For the material below, output exactly the span from the line with "rx : RxPhase := .done" to the line with "width : ∀ n", including both, and nothing besides.

Dataset records
^^^^
-- ==== Sys2Proof/Machine/System.lean ====
section
/-! DEFINITION. A system of nodes (spec/60_exceptions.md R517, R522; 20_memory.md R106): each node is one instance of
the block, nodes share nothing, and the radio carries the frames their Send effects hand over, which it may lose,
duplicate or reorder (log entry 16). -/

namespace Sys2Proof.Machine

/-- One node: its radio address, its instance of the block, and how far its one Consumer (R572) has come in an RX_STEP. -/
structure Node where
  addr : Addr
  st : State
  rx : RxPhase := .done
deriving DecidableEq, Repr

/-- A frame in the air. -/
structure Packet where
  src : Addr
  dest : Addr
  bytes : Bytes
deriving DecidableEq, Repr

/-- The nodes of the system and the frames the radio holds. -/
structure System where
  nodes : List Node
  air : List Packet
deriving DecidableEq, Repr

/-- R517: "identified by its ADDR_BITS-bit radio address". The system has one ADDR_BITS, every address fits it, no two nodes
have the same, and a frame in the air names a source that fits. -/
structure System.Identified (sys : System) : Prop where
  oneWidth : ∀ m ∈ sys.nodes, ∀ n ∈ sys.nodes, m.st.cfg.addrBits = n.st.cfg.addrBits
  width : ∀ n ∈ sys.nodes, n.st.cfg.addrOk n.addr = true
  distinct : (sys.nodes.map Node.addr).Nodup
  sources : ∀ p ∈ sys.air, ∀ n ∈ sys.nodes, n.st.cfg.addrOk p.src = true

/-- Nodes with the given addresses, each right after reset (R517), and nothing in the air. -/
def System.start (addrs : List Addr) : System :=
  { nodes := addrs.map fun a => { addr := a, st := State.reset }, air := [] }

/-- The environment's choices (R100, R106): an agent of a node issues an input, its Timer issues an OTA_TICK, its Platform
powers it on or boots it after a software reset (R550, R551), its Consumer begins an RX_STEP or issues the next command of
the one it is in (R161), the node takes a step, the radio delivers a frame or loses it. Any events may come between the
commands of an RX_STEP (R572). `again` keeps the frame in the air, so that it may be delivered twice; any frame may be
chosen, so delivery may reorder. -/
inductive Event where
  | issue (node : Nat) (i : Input)
  | tick (node : Nat)
  | powerOn (node : Nat) (order : BootOrder) (n : U16)
  | boot (node : Nat) (order : BootOrder) (n : U16)
  | rxBegin (node : Nat) (src : Addr)
  | rx (node : Nat)
  | run (node : Nat)
  | deliver (packet : Nat) (again : Bool)
  | deliverBytes (packet : Nat) (again : Bool)
  | lose (packet : Nat)
deriving DecidableEq, Repr

/-- The frames a result hands to the radio. -/
def sentBy (src : Addr) (r : Result) : List Packet :=
  r.effects.filterMap fun e =>
    match e with
    | .send dest bytes => some { src := src, dest := dest, bytes := bytes }
    | _ => none

/-- An agent issues inputs one after another, after the earlier ones. -/
def Node.issueAll (n : Node) (is : List Input) : Node := { n with st := n.st.withPending (n.st.pending ++ is) }

/-- An agent of the node issues an input, after the earlier ones. -/
def Node.issue (n : Node) (i : Input) : Node := n.issueAll [i]

/-- The Timer agent's OTA_TICK, which it issues only while the request timer is armed (R514). -/
def Node.tick (n : Node) : Node := if n.st.tmrArmed then n.issue (.command (encode n.st.cfg .otaTick)) else n

/-- The Platform powers the node on: the reset, and at once the boot sequence (R550, R551). -/
def Node.powerOn (order : BootOrder) (cap : U16) (n : Node) : Node :=
  if bootCapacityOk n.st.cfg cap then n.issueAll (.reset :: bootInputs n.st.cfg order cap) else n

/-- The Platform boots a node that a software reset has left, before another agent has issued a command (R550, R551). -/
def Node.boot (order : BootOrder) (cap : U16) (n : Node) : Node :=
  if bootCapacityOk n.st.cfg cap && !n.st.rbInited && !n.st.otaBooted && n.st.pending.isEmpty then
    n.issueAll (bootInputs n.st.cfg order cap)
  else n

/-- Both units of the block are ready (R551). -/
def State.ready (s : State) : Bool := s.rbInited && s.otaBooted

/-- The Consumer begins an RX_STEP, once the last is done. It has an ADDR_BITS-bit source address for the frame (R121), and
waits for the boot sequence (R551). -/
def Node.rxBegin (src : Addr) (n : Node) : Node :=
  if n.rx = .done ∧ n.st.ready = true ∧ n.st.cfg.addrOk src = true then { n with rx := .size src } else n

/-- The OTA_RX command that a delivered frame reaches the block as (R517, R522), where its bytes are a frame and its
source is an address of ADDR_BITS bits, which OTA_RX needs (R121). -/
def rxCommand (c : Config) (p : Packet) : Option Command :=
  let d := decodeFrame c p.bytes
  if d.st = .ok ∧ c.addrOk p.src = true then some (encode c (rxInstr c d.type p.src d.payload)) else none

/-- The RB_PUSH command that a delivered frame reaches the block as (R522). DESIGN CHOICE (log entry 25): a frame of more
than 65535 bytes, which BLOCK_SIZE of 65521 or more allows, is lost on this path. R522 does not say how it would be pushed:
the LEN of one RB_PUSH cannot count it, and no capacity that RB_INIT takes holds it. -/
def pushCommand (c : Config) (p : Packet) : Option Command :=
  if countOk p.bytes then some (encode c (.rbPush p.bytes)) else none

/-- Hand a packet to the nodes that have its address. -/
def deliverTo (f : Config → Packet → Option Command) (p : Packet) (n : Node) : Node :=
  if n.addr = p.dest then
    match f n.st.cfg p with
    | some c => n.issue (.command c)
    | none => n
  else n

/-- The frames left in the air after one was chosen. -/
def airAfter (air : List Packet) (k : Nat) (again : Bool) : List Packet := if again then air else air.eraseIdx k

/-- Deliver the chosen packet, if there is one. -/
def System.deliver (f : Config → Packet → Option Command) (sys : System) (k : Nat) (again : Bool) : System :=
  match sys.air[k]? with
  | none => sys
  | some p => { nodes := sys.nodes.map (deliverTo f p), air := airAfter sys.air k again }

/-- The results a step added. -/
def newResults (before after : State) : List Result := after.outputs.drop before.outputs.length

/-- Node k after a step of its block: what the block sends enters the air, and the Consumer is at `rx` of the next state,
unless a reset has ended its RX_STEP (R550). A step that faults or is refused leaves the node where it is. -/
def System.settle (sys : System) (k : Nat) (n : Node) (rx : State → RxPhase) (a : Answer) : System :=
  match a with
  | .next s =>
    { nodes := sys.nodes.set k { n with st := s, rx := if s.ready then rx s else .done }
      air := sys.air ++ (newResults n.st s).flatMap (sentBy n.addr) }
  | .fault _ => sys
  | .refused _ => sys

/-- A node takes a step. -/
def System.runNode (sys : System) (k : Nat) : System :=
  match sys.nodes[k]? with
  | none => sys
  | some n => sys.settle k n (fun _ => n.rx) (step n.st)

/-- `s` with a command to be taken next: between agents the order is any interleaving (R100). -/
def State.withNext (s : State) (c : Command) : State := s.withPending (.command c :: s.pending)

/-- A node's Consumer issues the next command of its RX_STEP, which the block takes at once, and goes on with the result
(R161; log entry 27). -/
def System.rxNode (sys : System) (k : Nat) : System :=
  match sys.nodes[k]? with
  | none => sys
  | some n =>
    match n.rx.instr n.st.cfg with
    | none => sys
    | some i =>
      if n.st.ready then
        sys.settle k n (fun s => n.rx.after s.lastResult) (step (n.st.withNext (encode n.st.cfg i)))
      else sys

/-- One event of the system. -/
def System.step (sys : System) (e : Event) : System :=
  match e with
  | .issue k i => { sys with nodes := sys.nodes.modify k (fun n => n.issue i) }
  | .tick k => { sys with nodes := sys.nodes.modify k Node.tick }
  | .powerOn k order n => { sys with nodes := sys.nodes.modify k (Node.powerOn order n) }
  | .boot k order n => { sys with nodes := sys.nodes.modify k (Node.boot order n) }
  | .rxBegin k src => { sys with nodes := sys.nodes.modify k (Node.rxBegin src) }
  | .rx k => sys.rxNode k
  | .run k => sys.runNode k
  | .deliver k again => sys.deliver rxCommand k again
  | .deliverBytes k again => sys.deliver pushCommand k again
  | .lose k => { sys with air := sys.air.eraseIdx k }

/-- A run of the system. -/
def System.run (sys : System) (events : List Event) : System := events.foldl System.step sys

/-- One round of the pull of R411, over a radio that holds nothing else and loses nothing: the client's timer ticks, its
request reaches the server, and the server's answer reaches the client. -/
def pullRound (client server : Nat) : List Event :=
  [.tick client, .run client, .deliver 0 false, .run server, .deliver 0 false, .run client]

end Sys2Proof.Machine
end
^^^^
Solved exercise
  rx : RxPhase := .done
deriving DecidableEq, Repr

/-- A frame in the air. -/
structure Packet where
  src : Addr
  dest : Addr
  bytes : Bytes
deriving DecidableEq, Repr

/-- The nodes of the system and the frames the radio holds. -/
structure System where
  nodes : List Node
  air : List Packet
deriving DecidableEq, Repr

/-- R517: "identified by its ADDR_BITS-bit radio address". The system has one ADDR_BITS, every address fits it, no two nodes
have the same, and a frame in the air names a source that fits. -/
structure System.Identified (sys : System) : Prop where
  oneWidth : ∀ m ∈ sys.nodes, ∀ n ∈ sys.nodes, m.st.cfg.addrBits = n.st.cfg.addrBits
  width : ∀ n ∈ sys.nodes, n.st.cfg.addrOk n.addr = true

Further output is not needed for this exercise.